After nearly two seasons of taking part in the triple jump, Joseph finds it less trying. She took gold at the Morris County Championships and second at the North Jersey Section 1, Group IV meet on Saturday, May 23, earning the right to move on to groups.
"I was never interested in it," said Joseph, also fourth in the 100 hurdles and sixth in the 400 hurdles in the sectional meet held at Randolph High School. "I hated this event when I started. I had trouble with the steps, the hop. I've gotten used to it. I guess it wasn't as hard as it seemed. Now, it's a love-hate relationship."
Randolph took top team honors in North Jersey Section I, Group IV led by Duke University-bound senior Liz Lansing, who was first in the 800 and 1,600, and the winning 4x800 relay squad. It was the seventh straight sectional crown for the Rams.
"This means the world," Lansing said. "It shows how strong we are. We work together. We're not individuals. We're a family."
Joseph's best jump on Saturday was 35-6. Angel Rowe of Passaic County Tech prevailed with 35-10 3/4. Joseph, whose PR is 38-4 3/4, fouled on her first two attempts in the trials on Saturday, because she was over the board by a toe.
Powell decided Joseph was going to do the triple jump for several reasons.
"Tymia is very powerful, very driven, very competitive and very coachable," he said.
The first time Joseph attempted the triple jump in practice, she leaped 33 feet. At her first meet, her best jump measured 35 feet.
"There was no choice," Powell said. "I told Tymia she was doing the triple jump, too. Kids tend to stick to what they're used to. I want them to do different things so they'll reach their potential. I want them to be uncomfortable."

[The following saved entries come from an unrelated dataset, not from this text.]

-- ==== Sys2Proof/Laws/Held.lean ====
section
/-! SUPPORT. The re-evaluation of a held request: what it reads, what it leaves alone, and what each outcome makes of the state. -/

namespace Sys2Proof.Machine

/-- The state with another MARK line and another controller. -/
def aside (m : MarkLine) (c : Controller) (s : State) : State := { s with mark := m, ctl := c }

variable (m : MarkLine) (c : Controller) (s : State)

theorem setEvent_aside (e) : setEvent e (aside m c s) = aside m c (setEvent e s) := rfl

theorem answerHost_aside (a b d) : answerHost a b d (aside m c s) = aside m c (answerHost a b d s) := by
  unfold answerHost
  rw [show (aside m c s).host = s.host from rfl]
  cases s.host <;> rfl

theorem logRefusal_aside (a b d e f) : logRefusal a b d e f (aside m c s) = aside m c (logRefusal a b d e f s) := by
  unfold logRefusal
  show (if s.report.log.length < 16 then _ else _) = _
  by_cases h : s.report.log.length < 16 <;> simp only [h] <;> rfl

theorem reasonEvent_aside (a) : reasonEvent a (aside m c s) = aside m c (reasonEvent a s) := by cases a <;> rfl

theorem refuseHost_aside (a b) : refuseHost a b (aside m c s) = aside m c (refuseHost a b s) := by
  unfold refuseHost
  rw [show (aside m c s).host = s.host from rfl]
  cases s.host <;> simp only [answerHost_aside, logRefusal_aside, reasonEvent_aside]

theorem meterCount_aside (a b) : meterCount a b (aside m c s) = aside m c (meterCount a b s) := by
  unfold meterCount
  cases a
  · rfl
  · next i =>
      dsimp only
      show (if isMetered (s.active.get i) then _ else _) = _
      split <;> rfl

theorem postWrite_aside (a b d e f) : postWrite a b d e f (aside m c s) = aside m c (postWrite a b d e f s) := by
  unfold postWrite
  dsimp only
  exact (congrArg (meterCount f b) (answerHost_aside m c { s with queue := s.queue ++ [_] } ..)).trans (meterCount_aside ..)

theorem guardHost_aside (a b) : guardHost a b (aside m c s) = aside m c (guardHost a b s) := by
  unfold guardHost
  rw [show guardedWriteDecision (aside m c s) (lineOf a.addr) = guardedWriteDecision s (lineOf a.addr) from rfl]
  cases guardedWriteDecision s (lineOf a.addr) with
  | PROCEED => exact postWrite_aside ..
  | FULL => exact refuseHost_aside ..
  | CAPTURE => rfl

theorem applyVerdict_aside (a b v) : applyVerdict a b (aside m c s) v = aside m c (applyVerdict a b s v) := by
  cases v with
  | REFUSE x y => exact refuseHost_aside ..
  | UNLOGGED => exact answerHost_aside ..
  | HOLD x => rfl
  | READ x => rfl
  | POST x => exact postWrite_aside ..
  | GUARD x => exact guardHost_aside ..

theorem evaluate_aside (job) (h : c.state = s.ctl.state) : evaluate (aside m c s) job = evaluate s job := by
  unfold evaluate evaluateLookedUp isHeldAt
  show (match c.state with | .OFF => _ | .RECOVERY => _ | .STALLED => _ | .OPEN | .DRAINING | .ROLLBACK => _) = _
  simp only [show (aside m c s).ctl.state = s.ctl.state from h, h]
  rfl

/-- A re-evaluation reads nothing of the controller but its state, and nothing of MARK, and leaves both alone. -/
theorem reevaluate_aside (h : c.state = s.ctl.state) : reevaluate (aside m c s) = aside m c (reevaluate s) := by
  unfold reevaluate
  rw [show (aside m c s).host = s.host from rfl]
  cases s.host with
  | none => rfl
  | some j =>
    dsimp only
    split
    · rw [evaluate_aside m c s j h, applyVerdict_aside]
    · rfl

/-- What the answer of a request in progress may change: the host port, the report unit and the event unit. -/
structure HostAnswered (s t : State) : Prop where
  same : t = { s with host := t.host, responses := t.responses, report := t.report, events := t.events }

theorem HostAnswered.trans {s t u : State} (h : HostAnswered s t) (k : HostAnswered t u) : HostAnswered s u :=
  ⟨by rw [k.same, h.same]⟩

theorem HostAnswered.writes {s t : State} (h : HostAnswered s t) : t.writes = s.writes := by rw [h.same]
theorem HostAnswered.ctl {s t : State} (h : HostAnswered s t) : t.ctl = s.ctl := by rw [h.same]
theorem HostAnswered.retention {s t : State} (h : HostAnswered s t) : t.retention = s.retention := by rw [h.same]
theorem HostAnswered.drained {s t : State} (h : HostAnswered s t) : isDrained t = isDrained s := by rw [h.same]; rfl

theorem answered_refl : HostAnswered s s := ⟨rfl⟩

theorem answered_answerHost (a b d) : HostAnswered s (answerHost a b d s) := by
  unfold answerHost; split <;> exact ⟨rfl⟩

theorem answered_logRefusal (a b d e f) : HostAnswered s (logRefusal a b d e f s) := ⟨by rw [logRefusal_eq]⟩

theorem answered_reasonEvent (a) : HostAnswered s (reasonEvent a s) := by
  unfold reasonEvent; split <;> exact ⟨rfl⟩

theorem answered_refuseHost (a b) : HostAnswered s (refuseHost a b s) := by
  unfold refuseHost
  split
  · exact ⟨rfl⟩
  · exact (answered_answerHost s _ _ _).trans ((answered_logRefusal _ _ _ _ _ _).trans (answered_reasonEvent _ _))

/-- In a state other than OPEN nothing is let go into the queue or to the journal (R82, R85). -/
theorem evaluate_closed {s : State} (h : s.ctl.state ≠ .OPEN) (job : HostJob) :
    (∀ r, evaluate s job ≠ .POST r) ∧ ∀ i, evaluate s job ≠ .GUARD i := by
  unfold evaluate
  have key : s.ctl.state = .DRAINING ∨ s.ctl.state = .ROLLBACK → ∀ kind region,
      (∀ r, evaluateLookedUp s kind region ≠ .POST r) ∧ ∀ i, evaluateLookedUp s kind region ≠ .GUARD i := by
    intro hs kind region
    unfold evaluateLookedUp
    dsimp only
    split
    · exact ⟨fun _ => Verdict.noConfusion, fun _ => Verdict.noConfusion⟩
    · split
      · exact ⟨fun _ => Verdict.noConfusion, fun _ => Verdict.noConfusion⟩
      · split
        · exact ⟨fun _ => Verdict.noConfusion, fun _ => Verdict.noConfusion⟩
        · next hn =>
          cases kind with
          | READ => exact ⟨fun _ => Verdict.noConfusion, fun _ => Verdict.noConfusion⟩
          | WRITE => rcases hs with e | e <;> simp [isHeldAt, e] at hn
  split
  · exact ⟨fun _ => Verdict.noConfusion, fun _ => Verdict.noConfusion⟩
  · exact ⟨fun _ => Verdict.noConfusion, fun _ => Verdict.noConfusion⟩
  · exact ⟨fun _ => Verdict.noConfusion, fun _ => Verdict.noConfusion⟩
  · next e => exact absurd e h
  all_goals
    split
    · exact key (by simp [*]) _ _
    · exact ⟨fun _ => Verdict.noConfusion, fun _ => Verdict.noConfusion⟩

/-- In a state other than OPEN a re-evaluation changes the host port, the report unit and the event unit alone. -/
theorem reevaluate_closed {s : State} (h : s.ctl.state ≠ .OPEN) : HostAnswered s (reevaluate s) := by
  unfold reevaluate
  split
  · exact ⟨rfl⟩
  · next job _ =>
    split
    · have k := evaluate_closed h job
      cases hv : evaluate s job with
      | REFUSE a b => exact answered_refuseHost s a b
      | UNLOGGED => exact answered_answerHost s _ _ _
      | HOLD r => exact ⟨rfl⟩
      | READ r => exact ⟨rfl⟩
      | POST r => exact absurd hv (k.1 r)
      | GUARD i => exact absurd hv (k.2 i)
    · exact ⟨rfl⟩

theorem answerHost_ctl (a b d) : (answerHost a b d s).ctl = s.ctl := by unfold answerHost; split <;> rfl

theorem refuseHost_ctl (a b) : (refuseHost a b s).ctl = s.ctl := by rw [(answered_refuseHost s a b).same]

theorem postWrite_ctl (a b d e f) : (postWrite a b d e f s).ctl = s.ctl := by
  unfold postWrite; rw [meterCount_eq]; exact answerHost_ctl ..

/-- A re-evaluation leaves the controller alone. -/
theorem reevaluate_ctl : (reevaluate s).ctl = s.ctl := by
  unfold reevaluate
  split
  · rfl
  · split
    · cases evaluate s _ with
      | REFUSE a b => exact refuseHost_ctl s a b
      | UNLOGGED => exact answerHost_ctl s _ _ _
      | HOLD r => rfl
      | READ r => rfl
      | POST r => exact postWrite_ctl ..
      | GUARD i =>
        show (guardHost _ i s).ctl = _
        unfold guardHost
        split
        · exact postWrite_ctl ..
        · exact refuseHost_ctl ..
        · rfl
    · rfl

end Sys2Proof.Machine
end

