/-- R154: from FAILING a fall below 2.2 V leads to BACKUP. -/
theorem test_vddSwitchOver : (after (.vddSwitchOver false) { opened with supply := .FAILING }).supply = .BACKUP := by decide

/-- R154: the settle timer starts from 0. -/
theorem test_vddGood : (after .vddGood { opened with supply := .BACKUP }).settle = .RUNNING 0 := by decide

/-- R161: with the latch clear the initialisation write is asked for. -/
theorem test_settleTimerExpiry :
    (after .settleTimerExpiry
      { opened with supply := .SETTLING, settle := .RUNNING 20000, retention := { initialStore with latch := false } }).writes =
      [.INITIALISATION] := by decide

/-- R156: VBK below its minimum in BACKUP clears the latch. -/
theorem test_vbkLow : (after .vbkLow { opened with supply := .BACKUP }).retention.latch = false := rfl

/-- R155: at first power the supply is BACKUP and the latch clear. -/
theorem test_firstPower : (after .firstPower opened).retention.latch = false ∧ (after .firstPower opened).supply = .BACKUP := ⟨rfl, rfl⟩

/-- R159: the assertion stops the part; the supply state stays RUN. -/
theorem test_rstAssert :
    let t := after .rstAssert { opened with rst := .QUALIFIED }
    t.resetInForce = true ∧ t.supply = .RUN ∧ t.ctl.state = .OFF := by decide

/-- R162: cut off after the write of step 3 and before step 5, B has risen and the part has not started. -/
theorem test_rstAssert_begun :
    let t := stopPart 1
      { opened with supply := .SETTLING, settle := .EXPIRED, rst := .ASSERTED, resetInForce := true, writes := [.BOOT_COUNT]
                    ctl := { opened.ctl with state := .OFF } }
    t.retention.header.boot = 1 ∧ t.ctl.state = .OFF ∧ t.writes = [] := by decide

/-- R160, R161: the release begins the restart, with the latch set by the boot count write. -/
theorem test_rstRelease :
    (after .rstRelease { opened with rst := .ASSERTED, resetInForce := true }).writes = [.BOOT_COUNT] := by decide

/-- R2, R48: a warm restart that finds the header OPEN raises B and asks for the mark in RECOVERY. -/
theorem test_bootCountWriteEnd :
    let t := after .bootCountWriteEnd
      { opened with retention := oneSlot .OPEN .COMPLETE, resetInForce := true, writes := [.BOOT_COUNT]
                    ctl := { opened.ctl with state := .OFF } }
    t.retention.header.boot = 1 ∧ t.ctl.state = .RECOVERY ∧ t.writes = [.MARK] := by decide

/-- 12.1: after the initialisation write RETENTION_LOST and RESTARTED are set and the state is OPEN. -/
theorem test_initialisationWriteEnd :
    let t := after .initialisationWriteEnd
      { State.reset with supply := .SETTLING, settle := .EXPIRED, writes := [.INITIALISATION], events := { State.reset.events with flags := 0 }
                         ctl := { State.reset.ctl with state := .OFF } }
    t.events.flags = 0b1100 ∧ t.ctl.state = .OPEN ∧ t.supply = .RUN := by decide

/-- R168: a fall of MCS# begins a frame. -/
theorem test_mcsFall : (after .mcsFall opened).link.state = .RECEIVING := by decide

/-- R172: a frame cut off before its take point sets LINKERR. -/
theorem test_mcsRise : (after .mcsRise (framed opened)).events.flags = 0b100000000000 := by decide

/-- R177: after 12.1 the status bytes are OPEN, EMPTY, E 1, and zeros. -/
theorem test_readStatus :
    (after .readStatus (framed opened)).link.answer = some ([0, 0, 0, 0, 0, 0, 1] ++ List.replicate 11 0) := by decide

/-- 12.1: a COMMIT with nothing queued asks for the seal at its take. -/
theorem test_commit :
    let t := after .commit (framed opened)
    t.ctl.state = .DRAINING ∧ t.writes = [.SEAL] ∧ t.link.answer = some [0x00] := by decide

/-- R31: a COMMIT in RECOVERY is answered STATE. -/
theorem test_commit_recovery :
    (after .commit (framed { opened with ctl := { opened.ctl with state := .RECOVERY } })).link.answer = some [0x02] := by decide
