-- ==== Sys2Proof/Machine/Fade.lean ====
section
/-! DEFINITION. The fade engine (42_fade_engine.md): FADESTEP, FADEPIXEL, FADEPASS, and the distances its laws speak
of. -/

namespace Sys2Proof.Machine

/-- `clamp(v, lo, hi)` (00_scope.md R15). -/
def clamp (v lo hi : Int) : Int := if v < lo then lo else if hi < v then hi else v

/-- FADESTEP on integers (42_fade_engine.md R160). -/
def fadeStepInt (speed : Nat) (cur tgt : Int) : Int := cur + clamp (tgt - cur) (-(speed : Int)) speed

/-- FADESTEP on channel values; the result fits in 8 bits (42_fade_engine.md R160, R162). -/
def fadeStep (speed : Nat) (cur tgt : Byte) : Byte := BitVec.ofInt 8 (fadeStepInt speed cur.toNat tgt.toNat)

/-- FADEPIXEL: the three channels, independently (42_fade_engine.md R165). -/
def fadePixel (speed : Nat) (c t : Color) : Color :=
  pack (fadeStep speed (chR c) (chR t)) (fadeStep speed (chG c) (chG t)) (fadeStep speed (chB c) (chB t))

/-- The current colours after one pass (42_fade_engine.md R166, R167). -/
def fadeColors (speed : Nat) (cur tgt : List Color) : List Color := List.zipWith (fadePixel speed) cur tgt

/-- FADEPASS: new current colours, and `nf` tested on the NEW ones (42_fade_engine.md R166). The pass's progress
counter is cleared, since the pass is over. -/
def fadePass (s : State) : State :=
  let cur' := fadeColors s.cfg.fadeSpeed s.cur s.tgt
  { s with cur := cur', nf := needsFade cur' s.tgt, fadeCnt := 0 }

/-- The current colours after `k` passes toward fixed targets (41_draw_clear.md R152, `Ck`). -/
def fadeColorsN (speed : Nat) : Nat → List Color → List Color → List Color
  | 0, cur, _ => cur
  | k + 1, cur, tgt => fadeColorsN speed k (fadeColors speed cur tgt) tgt

/-- The distance of one channel from its target. -/
def chanDist (a b : Byte) : Nat := ((a.toNat : Int) - b.toNat).natAbs

/-- The largest channel distance of one pixel. -/
def pixelDist (c t : Color) : Nat := max (chanDist (chR c) (chR t)) (max (chanDist (chG c) (chG t)) (chanDist (chB c) (chB t)))

/-- `Dmax`: the largest channel distance over all pixels (42_fade_engine.md R168). -/
def storeDist : List Color → List Color → Nat
  | c :: cs, t :: ts => max (pixelDist c t) (storeDist cs ts)
  | _, _ => 0

/-- `P = max(1, ceil(Dmax / FADE_SPEED))`, the number of passes of a DRAW (41_draw_clear.md R142). -/
def passCount (speed : Nat) (cur tgt : List Color) : Nat := max 1 ((storeDist cur tgt + speed - 1) / speed)

end Sys2Proof.Machine
end

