-- ==== Sys2Proof/Machine/Sequencer.lean ====
section
/-! DEFINITION. The block at the grain of its own sequencer: the transitions of `(ctl, op)` (41_draw_clear.md R150) and
of the encoder position `(ph, p, b)` (43_pulse_encoder.md R190 to R196). It runs the same commands as `exec`, one fade
pass or one sink instruction at a time. -/

namespace Sys2Proof.Machine

/-- A line has decoded to `i` in `(IDLE, NONE)`: a store command or a NOP is applied, DRAW goes to `(FADE, DRAW)`, CLEAR
zeroes the store and goes to `(FLUSH, CLEAR)` (R150). That CLEAR's zeroing, whose time 70_reset_and_hazards.md R273
names without a figure, takes no step and no clock cycle of its own is a DESIGN CHOICE (log 19). -/
def beginCmd (i : Instr) (s : State) : State :=
  match i with
  | .setPixel i c => setPixel i c s
  | .setTarget i c => setTarget i c s
  | .setSegTarget g c => setSegTarget g c s
  | .draw => { setOp .draw (setCtl .fade s) with fadeCnt := 0 }
  | .clear => startFlush (clearStore (setOp .clear s))
  | .nopBelow => s
  | .nopBeyond => s
  | .nopMalformed => s

/-- The reset gap is done: a DRAW that still needs fading makes another pass, anything else goes idle (R150). -/
def gapDone (s : State) : State :=
  if s.op = .draw ∧ s.nf = true then { setCtl .fade s with fadeCnt := 0 } else seqIdle s

/-- Where the encoder goes after a bit cell's low time (R193, R194, R195). -/
def afterLow (s : State) : State :=
  if 0 < s.b then encAt .high s.p (s.b - 1) s
  else if s.p + 1 < s.cfg.n then encAt .high (s.p + 1) 23 s
  else encAt .reset s.p s.b s

/-- One step of the encoder, which issues exactly one sink instruction; in E_IDLE the requested flush starts (R190 to
R196). -/
def encStep (s : State) : State :=
  match s.ph with
  | .idle => startFlush s
  | .high => loadTimer (encAt .low s.p s.b (issue (.holdHigh (highDur s.cfg (curBit s))) s))
  | .low => loadTimer (afterLow (issue (.holdLow (lowDur s.cfg (curBit s))) s))
  | .reset => gapDone (encRest (issue (.holdLow s.cfg.treset) s))

/-- One step of the running command; the idle block has none (R150, R190). -/
def seqStep (s : State) : State :=
  match s.ctl with
  | .idle => s
  | .fade => startFlush (fadePass s)
  | .flush => encStep s

/-- `k` steps of the sequencer. -/
def seqRun : Nat → State → State
  | 0, s => s
  | k + 1, s => seqRun k (seqStep s)

end Sys2Proof.Machine
end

Since becoming a triple jumper, Joseph has sought out information on the event. Powell said she watches You Tube videos for techniques and to better her form.
"I think a little more success has led to a little more love," Powell said. "Tymia has become really knowledgeable and dedicated herself to improving."
Not only does Joseph do track in the spring, she is a cheerleader in the fall.
"I've done track my whole life," Joseph said. "I've been cheering since seventh grade. It makes me happy. I like school spirit and get excited for the football games."
As Lansing's high school career nears its end, each race becomes more special.
"Winning means more," she said. "I don't want to win for me. I want to win for the team. I'm that much more motivated."
Being injury-free helps. Stress fractures were an issue for Lansing during her junior year.
How did she handle her races on her home track?
"I had to push the pace," Lansing said. "I went after it. In the 800, I took control of the lead. I wanted to win and for us to defend our title."